Instructions -- please heed otherwise we cannot help you (help us help you!)

  1. Environment: Please fill out your OS and Caddy versions, even if you don't think they are relevant. (They are always relevant.) If you built Caddy from source, provide the commit SHA and specify your exact Go version.

  2. Description: Describe at a high level what the bug is. What happens? Why is it a bug? Not all bugs are obvious, so convince readers that it's actually a bug.

    • 2c) Log output: Paste terminal output and/or complete logs in a code block. DO NOT REDACT INFORMATION except for credentials. Please enable debug and access logs.
    • 2d) Workaround: What are you doing to work around the problem in the meantime? This can help others who encounter the same problem, until we implement a fix.
    • 2e) Relevant links: Please link to any related issues, pull requests, docs, and/or discussion. This can add crucial context to your report.
  3. Tutorial: What are the minimum required specific steps someone needs to take in order to experience the same bug? Your goal here is to make sure that anyone else can have the same experience with the bug as you do. You are writing a tutorial, so make sure to carry it out yourself before posting it. Please:

    • Start with an empty config. Add only the lines/parameters that are absolutely required to reproduce the bug.
    • Do not run Caddy inside containers.
    • Run Caddy manually in your terminal; do not use systemd or other init systems.
    • If making HTTP requests, avoid web browsers. Use a simpler HTTP client instead, like curl.
    • Do not redact any information from your config (except credentials). Domain names are public knowledge and often necessary for quick resolution of an issue!
    • Note that ignoring this advice may result in delays, or even in your issue being closed. 😞 Only actionable issues are kept open, and if there is not enough information or clarity to reproduce the bug, then the report is not actionable.

Example of a tutorial:

Create a config file:
{ ... }

Open terminal and run Caddy:

$ caddy ...

Make an HTTP request:

$ curl ...

Notice that the result is ___ but it should be ___.

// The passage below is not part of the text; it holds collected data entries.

theorem State.startAdm_calm (s : State) (n : Nat) (tag : Nat) (op : Nat) (mine : Cmd → Bool) (rule : State → Cmd → AdmRule) (f : State → Cmd → State) (hf : ∀ s a0, Calm rl (State.view s) (f s a0).view) :
    Ends rl s.view (State.startAdm s n tag op mine rule f) := by
  unfold State.startAdm
  (try dsimp only) <;> intros <;> with_reducible
      (repeat' first
          | exact .refl _ | assumption | apply calmBack | dsimp only [viewMk] | refine (State.complete_calm _ _ _ _).to ?_
          | refine (State.defer_calm _ _ _).to ?_ | refine (State.startCmd_calm _ _ _ _ _ ?_).to ?_
          | refine ((State.startCmd_calm _ _ _ _ _ ?_).get (by assumption)).to ?_ | refine (hf _ _).to ?_ | apply calmIte
          | apply Ends.ok | apply Ends.next | apply Ends.ite | rfl | intro _ | split)

theorem State.admIn_calm (s : State) (c : Cmd) (x : AdmXfer) (f : State → Bytes → State) (hf : ∀ s a0, Calm rl (State.view s) (f s a0).view) :
    Calm rl s.view (State.admIn s c x f).view := by
  unfold State.admIn
  (try dsimp only) <;> intros <;> with_reducible
      (repeat' first
          | exact .refl _ | assumption | apply calmBack | dsimp only [viewMk] | refine (State.complete_calm _ _ _ _).to ?_
          | refine (State.dmaFault_calm _ _ _ _).to ?_ | refine (hf _ _).to ?_ | apply calmIte | apply RanCalm.done
          | apply RanCalm.jump | apply RanCalm.stay | apply RanCalm.fault | apply RanCalm.ite | rfl | intro _ | split)

theorem State.admOut_calm (s : State) (c : Cmd) (x : AdmXfer) (f : State → State × Bytes × Bytes) (hf : ∀ s, Calm rl (State.view s) (f s).1.view) :
    Calm rl s.view (State.admOut s c x f).view := by
  unfold State.admOut
  (try dsimp only) <;> intros <;> with_reducible
      (repeat' first
          | exact .refl _ | assumption | apply calmBack | dsimp only [viewMk] | refine (State.complete_calm _ _ _ _).to ?_
          | refine (State.dmaFault_calm _ _ _ _).to ?_ | refine (State.scatter_calm _ _ _).to ?_ | refine (hf _).to ?_
          | apply calmIte | apply calmIte1 | apply RanCalm.done | apply RanCalm.jump | apply RanCalm.stay | apply RanCalm.fault
          | apply RanCalm.ite | rfl | intro _ | split)

theorem execIdentify_calm (s : State) (n : Fin 8) (tag : BitVec 5) (x : AdmXfer) :
    Ends rl s.view (execIdentify n tag x s) := by
  unfold execIdentify
  (try dsimp only) <;> intros <;> with_reducible
      (repeat' first
          | exact .refl _ | assumption | apply calmBack | dsimp only [viewMk] | refine (State.admOut_calm _ _ _ _ ?_).to ?_
          | refine (State.startAdm_calm _ _ _ _ _ _ _ ?_).to ?_
          | refine ((State.startAdm_calm _ _ _ _ _ _ _ ?_).get (by assumption)).to ?_ | apply calmIte | apply Ends.ok
          | apply Ends.next | apply Ends.ite | rfl | intro _ | split)

theorem execVolumeQuery_calm (s : State) (n : Fin 8) (tag : BitVec 5) (x : AdmXfer) :
    Ends rl s.view (execVolumeQuery n tag x s) := by
  unfold execVolumeQuery
  (try dsimp only) <;> intros <;> with_reducible
      (repeat' first
          | exact .refl _ | assumption | apply calmBack | dsimp only [viewMk] | refine (State.admOut_calm _ _ _ _ ?_).to ?_
          | refine (State.startAdm_calm _ _ _ _ _ _ _ ?_).to ?_
          | refine ((State.startAdm_calm _ _ _ _ _ _ _ ?_).get (by assumption)).to ?_ | apply calmIte | apply Ends.ok
          | apply Ends.next | apply Ends.ite | rfl | intro _ | split)

theorem State.clearPage_calm (s : State) (page : Nat) (off : Nat) (len : Nat) :
    Calm rl s.view (State.clearPage s page off len).view := by
  unfold State.clearPage
  (try dsimp only) <;> intros <;> with_reducible
      (repeat' first
          | exact .refl _ | assumption | apply calmBack | dsimp only [viewMk] | refine (State.record_calm _ _ _ _ _ _ _).to ?_
          | refine (State.touch_calm _ _).to ?_ | apply calmIte | apply calmIte1 | rfl | intro _ | split)

theorem State.logCopy_calm (s : State) (page : Nat) (off : Nat) (len : Nat) (clear : Bool) (gone : List Nat) :
    Calm rl s.view (State.logCopy s page off len clear gone).1.view := by
  unfold State.logCopy
  (try dsimp only) <;> intros <;> with_reducible
      (repeat' first
          | exact .refl _ | assumption | apply calmBack | dsimp only [viewMk] | refine (State.bump_calm _ _).to ?_
          | refine (State.clearPage_calm _ _ _ _).to ?_ | apply calmIte | apply calmIte1 | apply calmFold | apply calmFold1 | rfl
          | intro _ | split)

theorem execLogRead_calm (s : State) (n : Fin 8) (tag : BitVec 5) (gone : List (BitVec 16)) (x : AdmXfer) :
    Ends rl s.view (execLogRead n tag gone x s) := by
  unfold execLogRead
  (try dsimp only) <;> intros <;> with_reducible
      (repeat' first
          | exact .refl _ | assumption | apply calmBack | dsimp only [viewMk] | refine (State.admOut_calm _ _ _ _ ?_).to ?_
          | refine (State.logCopy_calm _ _ _ _ _ _).to ?_ | refine (State.startAdm_calm _ _ _ _ _ _ _ ?_).to ?_
          | refine ((State.startAdm_calm _ _ _ _ _ _ _ ?_).get (by assumption)).to ?_ | apply calmIte | apply Ends.ok
          | apply Ends.next | apply Ends.ite | rfl | intro _ | split)

theorem execLossReport_calm (s : State) (n : Fin 8) (tag : BitVec 5) (x : AdmXfer) :
    Ends rl s.view (execLossReport n tag x s) := by
  unfold execLossReport
  (try dsimp only) <;> intros <;> with_reducible
      (repeat' first
          | exact .refl _ | assumption | apply calmBack | dsimp only [viewMk] | refine (State.admOut_calm _ _ _ _ ?_).to ?_
          | refine (State.startAdm_calm _ _ _ _ _ _ _ ?_).to ?_
          | refine ((State.startAdm_calm _ _ _ _ _ _ _ ?_).get (by assumption)).to ?_ | apply calmIte | apply Ends.ok
          | apply Ends.next | apply Ends.ite | rfl | intro _ | split)

theorem State.makeKey_calm (s : State) (v : Nat) :
    Calm rl s.view (State.makeKey s v).view := by
  unfold State.makeKey
  (try dsimp only) <;> intros <;> with_reducible
      (repeat' first
          | exact .refl _ | assumption | apply calmBack | dsimp only [viewMk] | refine (State.draw_calm _ _).to ?_
          | refine (State.record_calm _ _ _ _ _ _ _).to ?_ | refine (State.setFlint_calm _ _).to ?_ | apply calmIte | apply calmIte1
          | rfl | intro _ | split)

theorem State.createVolume_calm (s : State) (c : Cmd) :
    Calm rl s.view (State.createVolume s c).view := by
  unfold State.createVolume
  (try dsimp only) <;> intros <;> with_reducible
      (repeat' first
          | exact .refl _ | assumption | apply calmBack | dsimp only [viewMk] | refine (State.commit_calm _).to ?_
          | refine (State.complete_calm _ _ _ _).to ?_ | refine (State.makeKey_calm _ _).to ?_
          | refine (State.record_calm _ _ _ _ _ _ _).to ?_ | refine (State.setVol_calm _ _ _).to ?_ | apply calmIte | rfl | intro _
          | split)

theorem execVolumeCreate_calm (s : State) (n : Fin 8) (tag : BitVec 5) :
    Ends rl s.view (execVolumeCreate n tag s) := by
  unfold execVolumeCreate
  (try dsimp only) <;> intros <;> with_reducible
      (repeat' first
          | exact .refl _ | assumption | apply calmBack | dsimp only [viewMk] | refine (State.complete_calm _ _ _ _).to ?_
          | refine (State.createVolume_calm _ _).to ?_ | refine (State.startAdm_calm _ _ _ _ _ _ _ ?_).to ?_
          | refine ((State.startAdm_calm _ _ _ _ _ _ _ ?_).get (by assumption)).to ?_ | apply calmIte | apply Ends.ok
          | apply Ends.next | apply Ends.ite | rfl | intro _ | split)

theorem State.dropUnits_calm (s : State) (v : Nat) :
    Calm rl s.view (State.dropUnits s v).view := by
  unfold State.dropUnits
  (try dsimp only) <;> intros <;> with_reducible
      (repeat' first
          | exact .refl _ | assumption | apply calmBack | dsimp only [viewMk] | refine (State.giveBack_calm _ _ _ _).to ?_
          | apply calmIte | apply calmFold | apply calmFold1 | rfl | intro _ | split)

theorem State.dropMarks_calm (s : State) (v : Nat) :
    Calm rl s.view (State.dropMarks s v).view := by
  unfold State.dropMarks
  (try dsimp only) <;> intros <;> with_reducible
      (repeat' first
          | exact .refl _ | assumption | apply calmBack | dsimp only [viewMk] | apply calmIte | rfl | intro _ | split)

theorem State.deleteVolume_calm (s : State) (c : Cmd) :
    Calm rl s.view (State.deleteVolume s c).view := by
  unfold State.deleteVolume
  (try dsimp only) <;> intros <;> with_reducible
      (repeat' first
          | exact .refl _ | assumption | apply calmBack | dsimp only [viewMk] | refine (State.commit_calm _).to ?_
          | refine (State.complete_calm _ _ _ _).to ?_ | refine (State.dropMarks_calm _ _).to ?_
          | refine (State.dropUnits_calm _ _).to ?_ | refine (State.record_calm _ _ _ _ _ _ _).to ?_
          | refine (State.setVol_calm _ _ _).to ?_ | apply calmIte | rfl | intro _ | split)

theorem execVolumeDelete_calm (s : State) (n : Fin 8) (tag : BitVec 5) :
    Ends rl s.view (execVolumeDelete n tag s) := by
  unfold execVolumeDelete
  (try dsimp only) <;> intros <;> with_reducible
      (repeat' first
          | exact .refl _ | assumption | apply calmBack | dsimp only [viewMk] | refine (State.deleteVolume_calm _ _).to ?_
          | refine (State.startAdm_calm _ _ _ _ _ _ _ ?_).to ?_
          | refine ((State.startAdm_calm _ _ _ _ _ _ _ ?_).get (by assumption)).to ?_ | apply calmIte | apply Ends.ok
          | apply Ends.next | apply Ends.ite | rfl | intro _ | split)

theorem State.switchSlot_calm (s : State) (g : Nat) (once : Bool) :
    Calm rl s.view (State.switchSlot s g once).view := by
  unfold State.switchSlot
  (try dsimp only) <;> intros <;> with_reducible
      (repeat' first
          | exact .refl _ | assumption | apply calmBack | dsimp only [viewMk] | refine (State.record_calm _ _ _ _ _ _ _).to ?_
          | refine (State.writeBoot_calm _ _).to ?_ | apply calmIte | rfl | intro _ | split)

mholt avatar Jun 10 '25 20:06 mholt

1. Environment

1a. Operating system and version

Ubuntu 22.04.4 LTS (GNU/Linux 5.15.0-134-generic x86_64)

1b. Caddy version (run caddy version or paste commit SHA)

This should be the latest version of Caddy:

v2.10.0 h1:fonubSaQKF1YANl8TXqGcn4IbIRUDdfAkpcsfI/vX5U=

2. Description

2a. What happens (briefly explain what is wrong)

Occasionally, the server appears to go into an "error state", when this happens all domains (including different IP addresses, with different reverse_proxy backends) will only return 502 errors. Annoyingly we have not been able to correlate this incident with anything that happens. It is NOT time dependant as we have observed it happen only minutes after restarting the server. It seemed to happen more frequently when we implemented SSE on one of our domains.

2b. Why it's a bug (if it's not obvious)

During the incident there

  1. No notable failure on the back end, they remain online from other nodes (caddy servers running on a different anycast address serving a different zone). Nor does our monitoring system report that it goes offline. However we cant be certain that a single request fails somehow with an unexpected response code.
  2. More importantly, even if 1. resulted in a localized temporary outage on a domain, it should not affect the whole server and all the domains hosted on it.

2c. Log output

The logs have been emailed to you direcy.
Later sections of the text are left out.